**Exercise objective:**
Write the data out again, exactly as given.

========================================================================

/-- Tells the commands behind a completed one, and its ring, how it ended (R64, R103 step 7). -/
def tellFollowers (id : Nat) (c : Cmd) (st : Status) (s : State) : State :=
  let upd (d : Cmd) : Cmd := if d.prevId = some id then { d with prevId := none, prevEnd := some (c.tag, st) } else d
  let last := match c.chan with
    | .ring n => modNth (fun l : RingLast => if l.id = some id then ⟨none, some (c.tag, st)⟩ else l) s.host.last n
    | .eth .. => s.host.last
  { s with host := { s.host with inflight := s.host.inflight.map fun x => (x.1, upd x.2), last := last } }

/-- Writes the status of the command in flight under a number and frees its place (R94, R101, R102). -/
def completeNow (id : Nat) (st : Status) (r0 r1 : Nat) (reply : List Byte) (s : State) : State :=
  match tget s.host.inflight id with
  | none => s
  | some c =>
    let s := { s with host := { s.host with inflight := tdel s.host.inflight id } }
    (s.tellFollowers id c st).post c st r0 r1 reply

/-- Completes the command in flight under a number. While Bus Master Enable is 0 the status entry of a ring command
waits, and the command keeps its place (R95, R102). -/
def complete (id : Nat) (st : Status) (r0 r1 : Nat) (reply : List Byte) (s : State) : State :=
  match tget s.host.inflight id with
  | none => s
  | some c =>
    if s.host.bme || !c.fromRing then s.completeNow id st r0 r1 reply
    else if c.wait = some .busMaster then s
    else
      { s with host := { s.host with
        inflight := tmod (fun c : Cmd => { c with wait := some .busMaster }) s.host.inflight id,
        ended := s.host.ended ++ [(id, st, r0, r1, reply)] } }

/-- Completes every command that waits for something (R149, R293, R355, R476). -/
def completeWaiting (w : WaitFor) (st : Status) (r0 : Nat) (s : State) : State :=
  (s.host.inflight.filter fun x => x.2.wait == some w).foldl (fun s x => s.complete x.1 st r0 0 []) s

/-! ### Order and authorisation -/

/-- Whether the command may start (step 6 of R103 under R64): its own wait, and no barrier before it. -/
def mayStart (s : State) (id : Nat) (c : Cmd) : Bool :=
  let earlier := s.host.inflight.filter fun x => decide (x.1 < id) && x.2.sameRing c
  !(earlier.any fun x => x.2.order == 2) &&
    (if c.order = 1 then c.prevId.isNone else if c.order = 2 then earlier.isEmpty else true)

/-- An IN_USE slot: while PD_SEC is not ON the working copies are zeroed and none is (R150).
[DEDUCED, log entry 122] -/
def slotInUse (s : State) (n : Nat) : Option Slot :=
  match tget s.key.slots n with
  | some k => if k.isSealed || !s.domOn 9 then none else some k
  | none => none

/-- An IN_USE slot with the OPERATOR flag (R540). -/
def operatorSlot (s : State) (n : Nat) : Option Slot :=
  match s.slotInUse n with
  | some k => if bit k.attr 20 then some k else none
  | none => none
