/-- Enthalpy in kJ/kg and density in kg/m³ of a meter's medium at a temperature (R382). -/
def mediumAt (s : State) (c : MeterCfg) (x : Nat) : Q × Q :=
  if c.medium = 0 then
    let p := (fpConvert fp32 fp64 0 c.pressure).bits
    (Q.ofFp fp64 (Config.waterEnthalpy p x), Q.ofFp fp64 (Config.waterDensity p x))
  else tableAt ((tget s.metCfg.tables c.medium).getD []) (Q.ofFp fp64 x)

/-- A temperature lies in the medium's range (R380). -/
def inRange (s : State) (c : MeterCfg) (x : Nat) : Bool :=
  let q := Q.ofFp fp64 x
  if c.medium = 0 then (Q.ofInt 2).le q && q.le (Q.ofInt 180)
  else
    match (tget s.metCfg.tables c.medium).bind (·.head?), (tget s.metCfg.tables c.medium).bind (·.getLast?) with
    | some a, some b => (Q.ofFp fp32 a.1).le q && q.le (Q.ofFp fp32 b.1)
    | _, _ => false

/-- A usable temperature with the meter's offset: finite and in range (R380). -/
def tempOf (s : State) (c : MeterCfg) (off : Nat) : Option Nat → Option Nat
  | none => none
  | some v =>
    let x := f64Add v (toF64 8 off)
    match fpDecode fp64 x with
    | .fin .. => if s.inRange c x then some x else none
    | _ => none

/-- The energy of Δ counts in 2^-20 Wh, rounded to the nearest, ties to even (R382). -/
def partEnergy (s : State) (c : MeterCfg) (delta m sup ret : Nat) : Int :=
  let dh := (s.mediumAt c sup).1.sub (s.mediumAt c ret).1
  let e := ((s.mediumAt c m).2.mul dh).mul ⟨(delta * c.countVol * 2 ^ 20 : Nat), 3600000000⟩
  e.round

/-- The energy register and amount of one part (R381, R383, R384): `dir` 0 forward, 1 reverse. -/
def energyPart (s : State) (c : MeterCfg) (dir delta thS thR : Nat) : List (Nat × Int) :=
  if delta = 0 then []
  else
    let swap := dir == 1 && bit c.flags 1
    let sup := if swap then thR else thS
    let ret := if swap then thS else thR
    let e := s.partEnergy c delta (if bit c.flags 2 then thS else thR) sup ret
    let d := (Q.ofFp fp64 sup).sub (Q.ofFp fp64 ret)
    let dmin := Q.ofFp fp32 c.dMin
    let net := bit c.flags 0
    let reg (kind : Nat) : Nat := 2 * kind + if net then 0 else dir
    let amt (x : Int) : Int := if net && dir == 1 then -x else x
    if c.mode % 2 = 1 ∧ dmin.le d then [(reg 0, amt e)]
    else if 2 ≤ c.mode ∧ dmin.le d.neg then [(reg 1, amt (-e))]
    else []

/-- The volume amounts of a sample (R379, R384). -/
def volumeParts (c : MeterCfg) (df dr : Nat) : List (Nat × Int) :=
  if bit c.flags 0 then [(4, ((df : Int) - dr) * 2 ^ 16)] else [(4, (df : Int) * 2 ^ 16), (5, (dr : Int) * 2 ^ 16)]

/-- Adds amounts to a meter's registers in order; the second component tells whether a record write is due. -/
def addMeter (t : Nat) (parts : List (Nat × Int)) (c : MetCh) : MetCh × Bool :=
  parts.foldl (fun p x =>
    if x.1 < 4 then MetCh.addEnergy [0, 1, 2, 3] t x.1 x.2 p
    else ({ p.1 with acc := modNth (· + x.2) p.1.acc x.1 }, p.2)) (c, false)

========================================================================

**Task output:**
/-- Tells the commands behind a completed one, and its ring, how it ended (R64, R103 step 7). -/
def tellFollowers (id : Nat) (c : Cmd) (st : Status) (s : State) : State :=
  let upd (d : Cmd) : Cmd := if d.prevId = some id then { d with prevId := none, prevEnd := some (c.tag, st) } else d
  let last := match c.chan with
    | .ring n => modNth (fun l : RingLast => if l.id = some id then ⟨none, some (c.tag, st)⟩ else l) s.host.last n
    | .eth .. => s.host.last
  { s with host := { s.host with inflight := s.host.inflight.map fun x => (x.1, upd x.2), last := last } }

/-- Writes the status of the command in flight under a number and frees its place (R94, R101, R102). -/
def completeNow (id : Nat) (st : Status) (r0 r1 : Nat) (reply : List Byte) (s : State) : State :=
  match tget s.host.inflight id with
  | none => s
  | some c =>
    let s := { s with host := { s.host with inflight := tdel s.host.inflight id } }
    (s.tellFollowers id c st).post c st r0 r1 reply

/-- Completes the command in flight under a number. While Bus Master Enable is 0 the status entry of a ring command
waits, and the command keeps its place (R95, R102). -/
def complete (id : Nat) (st : Status) (r0 r1 : Nat) (reply : List Byte) (s : State) : State :=
  match tget s.host.inflight id with
  | none => s
  | some c =>
    if s.host.bme || !c.fromRing then s.completeNow id st r0 r1 reply
    else if c.wait = some .busMaster then s
    else
      { s with host := { s.host with
        inflight := tmod (fun c : Cmd => { c with wait := some .busMaster }) s.host.inflight id,
        ended := s.host.ended ++ [(id, st, r0, r1, reply)] } }

/-- Completes every command that waits for something (R149, R293, R355, R476). -/
def completeWaiting (w : WaitFor) (st : Status) (r0 : Nat) (s : State) : State :=
  (s.host.inflight.filter fun x => x.2.wait == some w).foldl (fun s x => s.complete x.1 st r0 0 []) s

/-! ### Order and authorisation -/

/-- Whether the command may start (step 6 of R103 under R64): its own wait, and no barrier before it. -/
def mayStart (s : State) (id : Nat) (c : Cmd) : Bool :=
  let earlier := s.host.inflight.filter fun x => decide (x.1 < id) && x.2.sameRing c
  !(earlier.any fun x => x.2.order == 2) &&
    (if c.order = 1 then c.prevId.isNone else if c.order = 2 then earlier.isEmpty else true)

/-- An IN_USE slot: while PD_SEC is not ON the working copies are zeroed and none is (R150).
[DEDUCED, log entry 122] -/
def slotInUse (s : State) (n : Nat) : Option Slot :=
  match tget s.key.slots n with
  | some k => if k.isSealed || !s.domOn 9 then none else some k
  | none => none

/-- An IN_USE slot with the OPERATOR flag (R540). -/
def operatorSlot (s : State) (n : Nat) : Option Slot :=
  match s.slotInUse n with
  | some k => if bit k.attr 20 then some k else none
  | none => none
/-- Enthalpy in kJ/kg and density in kg/m³ of a meter's medium at a temperature (R382). -/
def mediumAt (s : State) (c : MeterCfg) (x : Nat) : Q × Q :=
  if c.medium = 0 then
    let p := (fpConvert fp32 fp64 0 c.pressure).bits
    (Q.ofFp fp64 (Config.waterEnthalpy p x), Q.ofFp fp64 (Config.waterDensity p x))
  else tableAt ((tget s.metCfg.tables c.medium).getD []) (Q.ofFp fp64 x)

/-- A temperature lies in the medium's range (R380). -/
def inRange (s : State) (c : MeterCfg) (x : Nat) : Bool :=
  let q := Q.ofFp fp64 x
  if c.medium = 0 then (Q.ofInt 2).le q && q.le (Q.ofInt 180)
  else
    match (tget s.metCfg.tables c.medium).bind (·.head?), (tget s.metCfg.tables c.medium).bind (·.getLast?) with
    | some a, some b => (Q.ofFp fp32 a.1).le q && q.le (Q.ofFp fp32 b.1)
    | _, _ => false

/-- A usable temperature with the meter's offset: finite and in range (R380). -/
def tempOf (s : State) (c : MeterCfg) (off : Nat) : Option Nat → Option Nat
  | none => none
  | some v =>
    let x := f64Add v (toF64 8 off)
    match fpDecode fp64 x with
    | .fin .. => if s.inRange c x then some x else none
    | _ => none

/-- The energy of Δ counts in 2^-20 Wh, rounded to the nearest, ties to even (R382). -/
def partEnergy (s : State) (c : MeterCfg) (delta m sup ret : Nat) : Int :=
  let dh := (s.mediumAt c sup).1.sub (s.mediumAt c ret).1
  let e := ((s.mediumAt c m).2.mul dh).mul ⟨(delta * c.countVol * 2 ^ 20 : Nat), 3600000000⟩
  e.round

/-- The energy register and amount of one part (R381, R383, R384): `dir` 0 forward, 1 reverse. -/
def energyPart (s : State) (c : MeterCfg) (dir delta thS thR : Nat) : List (Nat × Int) :=
  if delta = 0 then []
  else
    let swap := dir == 1 && bit c.flags 1
    let sup := if swap then thR else thS
    let ret := if swap then thS else thR
    let e := s.partEnergy c delta (if bit c.flags 2 then thS else thR) sup ret
    let d := (Q.ofFp fp64 sup).sub (Q.ofFp fp64 ret)
    let dmin := Q.ofFp fp32 c.dMin
    let net := bit c.flags 0
    let reg (kind : Nat) : Nat := 2 * kind + if net then 0 else dir
    let amt (x : Int) : Int := if net && dir == 1 then -x else x
    if c.mode % 2 = 1 ∧ dmin.le d then [(reg 0, amt e)]
    else if 2 ≤ c.mode ∧ dmin.le d.neg then [(reg 1, amt (-e))]
    else []

/-- The volume amounts of a sample (R379, R384). -/
def volumeParts (c : MeterCfg) (df dr : Nat) : List (Nat × Int) :=
  if bit c.flags 0 then [(4, ((df : Int) - dr) * 2 ^ 16)] else [(4, (df : Int) * 2 ^ 16), (5, (dr : Int) * 2 ^ 16)]

/-- Adds amounts to a meter's registers in order; the second component tells whether a record write is due. -/
def addMeter (t : Nat) (parts : List (Nat × Int)) (c : MetCh) : MetCh × Bool :=
  parts.foldl (fun p x =>
    if x.1 < 4 then MetCh.addEnergy [0, 1, 2, 3] t x.1 x.2 p
    else ({ p.1 with acc := modNth (· + x.2) p.1.acc x.1 }, p.2)) (c, false)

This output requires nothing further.